═════ ENTRIES PROVIDED ═════
-- ==== Sys2Proof/Machine/Ops.lean ====
section
/-! DEFINITION. The named operations on the state: register-file words (00_scope.md R12), the status word, free values,
the return of an outcome (60_exceptions.md R330) and of a signal value (R348 to R350). -/

namespace Sys2Proof.Machine

/-- `fr[i]` (R12, R20). -/
def State.word (s : State) (i : Fin 64) : Word := s.fr[i]

/-- `fr[i] <- v` (R12). -/
def State.setWord (s : State) (i : Fin 64) (v : Word) : State := { s with fr := s.fr.set i v }

/-- `S`, the status word `fr[0]` (R12, R30). -/
def State.status (s : State) : Word := s.word 0

/-- The status word written. -/
def State.setStatus (s : State) (st : Word) : State := s.setWord 0 st

/-- `Rd_F(i)`: one word, or the pair `fr[i] ++ fr[i+1]` (R12, R23). -/
def State.read (s : State) (F : Fmt) (i : Fin 64) : Enc F :=
  match F with
  | .sgl => s.word i
  | .dbl => s.word i ++ s.word (i + 1)

/-- `Wr_F(i, v)`: one word, or `v[63:32]` to `fr[i]` and `v[31:0]` to `fr[i+1]` (R12, R23). -/
def State.write (s : State) (F : Fmt) (i : Fin 64) (v : Enc F) : State :=
  match F, v with
  | .sgl, v => s.setWord i v
  | .dbl, v => (s.setWord i (v.extractLsb' 32 32)).setWord (i + 1) (v.extractLsb' 0 32)

/-- The `k`-th free value not yet taken (R13; log entry 5). -/
def State.draw (s : State) (k : Nat) : BitVec 64 := Config.draw (s.draws + k)

/-- Free values taken: every call of a kernel may take two (log entry 5). -/
def State.tookDraws (s : State) : State := { s with draws := s.draws + 2 }

/-- `return o`: the instruction ends with outcome `o` (R12, R330). -/
def State.finishWith (s : State) (o : FpOutcome) : State := { s with returned := .outcome o }

/-- Return UNIMPLEMENTED having written nothing (R91, R334). -/
def State.unimplemented (s : State) : State := s.finishWith .unimplemented

/-- The outcome the last dispatch returned; NONE if the last call was none. -/
def State.outcome (s : State) : FpOutcome :=
  match s.returned with
  | .outcome o => o
  | .nothing => .none
  | .signal _ => .none

/-- The end of a kernel call (R220): status written, result delivered to `t` whatever the outcome, outcome returned. -/
def State.deliver (s : State) {F : Fmt} (t : Fin 64) (k : KResult F) : State :=
  (((s.setStatus k.status).write F t k.res).tookDraws).finishWith k.outcome

/-! ## Taking an exception

The block takes no trap of its own (R362). Reporting an exception is `TERM(sig, code)` of R350: T is set and the encoded
signal is returned, everything else left as it is. There is no return from exception (R363, R366); the clean end of the
queue is beside it. -/

/-- The terminal (signal, sub-code) pairs (R345, R347, R348). -/
inductive Signal where
  | illCoproc
  | fltDiv
  | fltOvf
  | fltUnd
  | fltRes
  | fltInv
deriving DecidableEq, Repr

/-- Signal number: SIGILL 4, SIGFPE 8 (R348). -/
def Signal.sig : Signal → Nat
  | .illCoproc => 4
  | .fltDiv => 8
  | .fltOvf => 8
  | .fltUnd => 8
  | .fltRes => 8
  | .fltInv => 8

/-- Signal sub-code (R348). -/
def Signal.code : Signal → Nat
  | .illCoproc => 7
  | .fltDiv => 3
  | .fltOvf => 4
  | .fltUnd => 5
  | .fltRes => 6
  | .fltInv => 7

/-- `S.T <- v` (R34). -/
def State.setT (s : State) (v : Bool) : State := s.setStatus (putBit tBit v s.status)

/-- `TERM(sig, code)`: `S.T <- 1; return sigEncode(sig, code)` (R349, R350). -/
def State.terminal (s : State) (g : Signal) : State :=
  { s.setT true with returned := .signal (Config.sigEncode g.sig g.code) }

/-- All slots drained clean: `S.T <- 0`; return "no signal" (R348, R349). -/
def State.drained (s : State) : State :=
  { s.setT false with returned := .signal Config.noSignal }

end Sys2Proof.Machine
end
═════
Only the lines above that include the word "values" belong in the answer; copy each one.

### RESPONSE FOR THIS EXERCISE
/-! DEFINITION. The named operations on the state: register-file words (00_scope.md R12), the status word, free values,
/-- Free values taken: every call of a kernel may take two (log entry 5). -/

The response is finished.